**TASK**:
State the number of lines in these records holding "raises". Say nothing more.

**RECORD SET**:
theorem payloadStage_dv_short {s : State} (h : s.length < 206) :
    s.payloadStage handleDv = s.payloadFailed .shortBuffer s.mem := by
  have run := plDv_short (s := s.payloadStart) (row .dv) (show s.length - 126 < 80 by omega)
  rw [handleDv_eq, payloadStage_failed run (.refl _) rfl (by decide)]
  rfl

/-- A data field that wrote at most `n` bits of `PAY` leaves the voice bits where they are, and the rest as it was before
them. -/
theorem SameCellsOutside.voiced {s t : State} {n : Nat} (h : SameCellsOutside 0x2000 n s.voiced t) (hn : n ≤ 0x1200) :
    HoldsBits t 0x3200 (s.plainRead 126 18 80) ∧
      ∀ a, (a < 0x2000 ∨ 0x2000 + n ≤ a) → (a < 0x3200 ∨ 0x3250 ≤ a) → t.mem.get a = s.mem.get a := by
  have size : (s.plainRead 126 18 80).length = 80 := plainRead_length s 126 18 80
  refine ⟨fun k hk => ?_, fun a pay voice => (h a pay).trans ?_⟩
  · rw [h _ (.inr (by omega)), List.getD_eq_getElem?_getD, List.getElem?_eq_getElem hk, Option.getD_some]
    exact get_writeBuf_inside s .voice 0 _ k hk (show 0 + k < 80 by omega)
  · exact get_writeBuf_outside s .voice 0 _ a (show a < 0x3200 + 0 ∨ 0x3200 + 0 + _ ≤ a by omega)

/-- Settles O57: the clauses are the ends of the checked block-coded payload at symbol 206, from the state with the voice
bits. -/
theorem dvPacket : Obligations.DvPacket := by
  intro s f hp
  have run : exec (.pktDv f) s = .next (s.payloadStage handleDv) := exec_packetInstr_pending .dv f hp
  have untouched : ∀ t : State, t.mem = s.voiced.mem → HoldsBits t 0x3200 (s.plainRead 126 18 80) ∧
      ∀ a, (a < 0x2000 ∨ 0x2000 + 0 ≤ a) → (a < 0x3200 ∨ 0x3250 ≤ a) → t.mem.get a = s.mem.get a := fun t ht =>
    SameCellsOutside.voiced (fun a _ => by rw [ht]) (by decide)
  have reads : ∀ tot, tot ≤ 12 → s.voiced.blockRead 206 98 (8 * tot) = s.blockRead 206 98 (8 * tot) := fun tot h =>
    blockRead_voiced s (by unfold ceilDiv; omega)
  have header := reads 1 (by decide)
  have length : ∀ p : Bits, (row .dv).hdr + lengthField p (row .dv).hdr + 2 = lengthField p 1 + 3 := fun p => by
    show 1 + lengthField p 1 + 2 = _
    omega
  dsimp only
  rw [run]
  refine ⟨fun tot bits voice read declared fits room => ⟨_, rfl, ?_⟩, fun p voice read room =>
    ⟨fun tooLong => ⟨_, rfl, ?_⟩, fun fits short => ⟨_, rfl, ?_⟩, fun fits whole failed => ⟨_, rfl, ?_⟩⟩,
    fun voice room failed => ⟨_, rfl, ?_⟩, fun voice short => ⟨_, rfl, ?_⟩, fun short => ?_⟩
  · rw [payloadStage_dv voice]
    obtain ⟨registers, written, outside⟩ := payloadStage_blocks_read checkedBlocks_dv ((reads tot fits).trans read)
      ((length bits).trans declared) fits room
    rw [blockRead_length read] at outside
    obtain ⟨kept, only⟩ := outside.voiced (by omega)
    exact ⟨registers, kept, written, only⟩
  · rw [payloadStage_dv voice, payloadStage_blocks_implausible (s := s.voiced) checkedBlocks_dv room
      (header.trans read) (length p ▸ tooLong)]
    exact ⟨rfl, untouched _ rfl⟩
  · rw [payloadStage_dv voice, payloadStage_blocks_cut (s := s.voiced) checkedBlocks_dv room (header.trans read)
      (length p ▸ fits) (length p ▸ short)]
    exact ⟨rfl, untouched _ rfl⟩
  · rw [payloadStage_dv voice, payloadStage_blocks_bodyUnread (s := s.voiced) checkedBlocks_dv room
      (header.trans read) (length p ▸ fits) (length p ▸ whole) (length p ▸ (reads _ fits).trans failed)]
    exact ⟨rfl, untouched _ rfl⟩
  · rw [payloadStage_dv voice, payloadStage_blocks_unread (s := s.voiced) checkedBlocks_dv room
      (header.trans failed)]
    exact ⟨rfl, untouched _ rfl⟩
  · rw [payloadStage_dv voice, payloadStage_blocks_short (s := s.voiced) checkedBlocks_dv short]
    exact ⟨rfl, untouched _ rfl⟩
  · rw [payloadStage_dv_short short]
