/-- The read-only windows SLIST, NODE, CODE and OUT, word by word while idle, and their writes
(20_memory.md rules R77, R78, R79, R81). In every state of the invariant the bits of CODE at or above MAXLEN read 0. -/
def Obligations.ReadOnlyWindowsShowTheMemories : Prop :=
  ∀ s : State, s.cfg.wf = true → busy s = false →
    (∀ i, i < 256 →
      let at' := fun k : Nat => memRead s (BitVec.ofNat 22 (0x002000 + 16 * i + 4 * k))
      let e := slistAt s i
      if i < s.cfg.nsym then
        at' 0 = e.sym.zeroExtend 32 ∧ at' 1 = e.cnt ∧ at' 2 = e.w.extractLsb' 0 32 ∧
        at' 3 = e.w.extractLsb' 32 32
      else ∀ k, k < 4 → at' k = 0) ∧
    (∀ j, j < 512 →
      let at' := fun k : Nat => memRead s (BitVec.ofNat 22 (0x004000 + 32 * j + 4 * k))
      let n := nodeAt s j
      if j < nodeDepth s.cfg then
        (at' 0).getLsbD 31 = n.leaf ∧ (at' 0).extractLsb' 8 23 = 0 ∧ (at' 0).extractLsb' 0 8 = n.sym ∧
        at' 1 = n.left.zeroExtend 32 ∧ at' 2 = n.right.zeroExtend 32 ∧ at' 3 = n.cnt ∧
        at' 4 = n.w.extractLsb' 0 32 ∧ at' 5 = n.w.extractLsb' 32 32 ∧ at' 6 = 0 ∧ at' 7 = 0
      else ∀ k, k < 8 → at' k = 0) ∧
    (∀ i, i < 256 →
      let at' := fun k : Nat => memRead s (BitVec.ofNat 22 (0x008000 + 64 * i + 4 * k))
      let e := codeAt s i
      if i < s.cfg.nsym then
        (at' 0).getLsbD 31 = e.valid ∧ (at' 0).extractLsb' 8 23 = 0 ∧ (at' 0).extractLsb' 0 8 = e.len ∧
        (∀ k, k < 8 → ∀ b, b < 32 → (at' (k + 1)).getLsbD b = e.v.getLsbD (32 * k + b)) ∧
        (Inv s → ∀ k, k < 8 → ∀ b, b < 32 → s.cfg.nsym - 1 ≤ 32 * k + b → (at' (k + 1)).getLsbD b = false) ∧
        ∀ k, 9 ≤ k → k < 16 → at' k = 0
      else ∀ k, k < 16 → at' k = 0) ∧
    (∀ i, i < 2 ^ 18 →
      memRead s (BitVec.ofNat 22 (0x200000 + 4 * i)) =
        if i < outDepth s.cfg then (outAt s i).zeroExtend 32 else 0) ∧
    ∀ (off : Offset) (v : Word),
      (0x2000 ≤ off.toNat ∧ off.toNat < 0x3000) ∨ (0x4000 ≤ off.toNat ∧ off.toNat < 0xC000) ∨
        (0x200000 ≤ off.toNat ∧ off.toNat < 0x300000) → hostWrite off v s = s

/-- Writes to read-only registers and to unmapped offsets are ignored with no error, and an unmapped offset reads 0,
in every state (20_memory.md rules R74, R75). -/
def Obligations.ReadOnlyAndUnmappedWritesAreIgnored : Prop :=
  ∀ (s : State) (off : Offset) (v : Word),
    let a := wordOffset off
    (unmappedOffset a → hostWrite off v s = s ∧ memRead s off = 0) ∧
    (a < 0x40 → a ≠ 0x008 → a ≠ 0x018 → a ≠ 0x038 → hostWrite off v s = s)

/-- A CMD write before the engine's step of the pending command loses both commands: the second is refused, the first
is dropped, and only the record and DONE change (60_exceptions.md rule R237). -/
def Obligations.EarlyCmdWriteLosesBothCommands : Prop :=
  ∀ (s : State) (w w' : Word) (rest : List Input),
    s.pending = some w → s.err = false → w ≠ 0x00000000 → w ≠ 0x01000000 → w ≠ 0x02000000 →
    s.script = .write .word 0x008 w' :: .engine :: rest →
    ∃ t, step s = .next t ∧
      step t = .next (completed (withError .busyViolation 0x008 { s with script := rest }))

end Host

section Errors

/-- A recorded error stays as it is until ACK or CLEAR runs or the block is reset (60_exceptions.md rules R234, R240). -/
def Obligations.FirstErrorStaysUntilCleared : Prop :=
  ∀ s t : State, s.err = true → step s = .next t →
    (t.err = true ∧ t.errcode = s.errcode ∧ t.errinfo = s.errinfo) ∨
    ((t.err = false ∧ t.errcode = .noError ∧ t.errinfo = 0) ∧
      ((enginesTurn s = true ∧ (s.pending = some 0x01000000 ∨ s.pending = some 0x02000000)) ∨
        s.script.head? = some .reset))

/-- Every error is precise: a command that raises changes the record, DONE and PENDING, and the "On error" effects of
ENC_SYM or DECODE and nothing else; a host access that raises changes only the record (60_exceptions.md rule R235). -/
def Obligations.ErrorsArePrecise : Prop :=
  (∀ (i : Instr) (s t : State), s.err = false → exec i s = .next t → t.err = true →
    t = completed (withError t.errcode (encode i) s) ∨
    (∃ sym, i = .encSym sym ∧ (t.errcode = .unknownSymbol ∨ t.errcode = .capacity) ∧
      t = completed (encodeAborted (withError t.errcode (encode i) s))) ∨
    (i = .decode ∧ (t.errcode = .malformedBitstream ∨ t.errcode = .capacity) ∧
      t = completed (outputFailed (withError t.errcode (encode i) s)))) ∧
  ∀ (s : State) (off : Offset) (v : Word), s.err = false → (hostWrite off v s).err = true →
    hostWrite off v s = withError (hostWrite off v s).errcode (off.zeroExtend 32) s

**THE ANSWER**:
2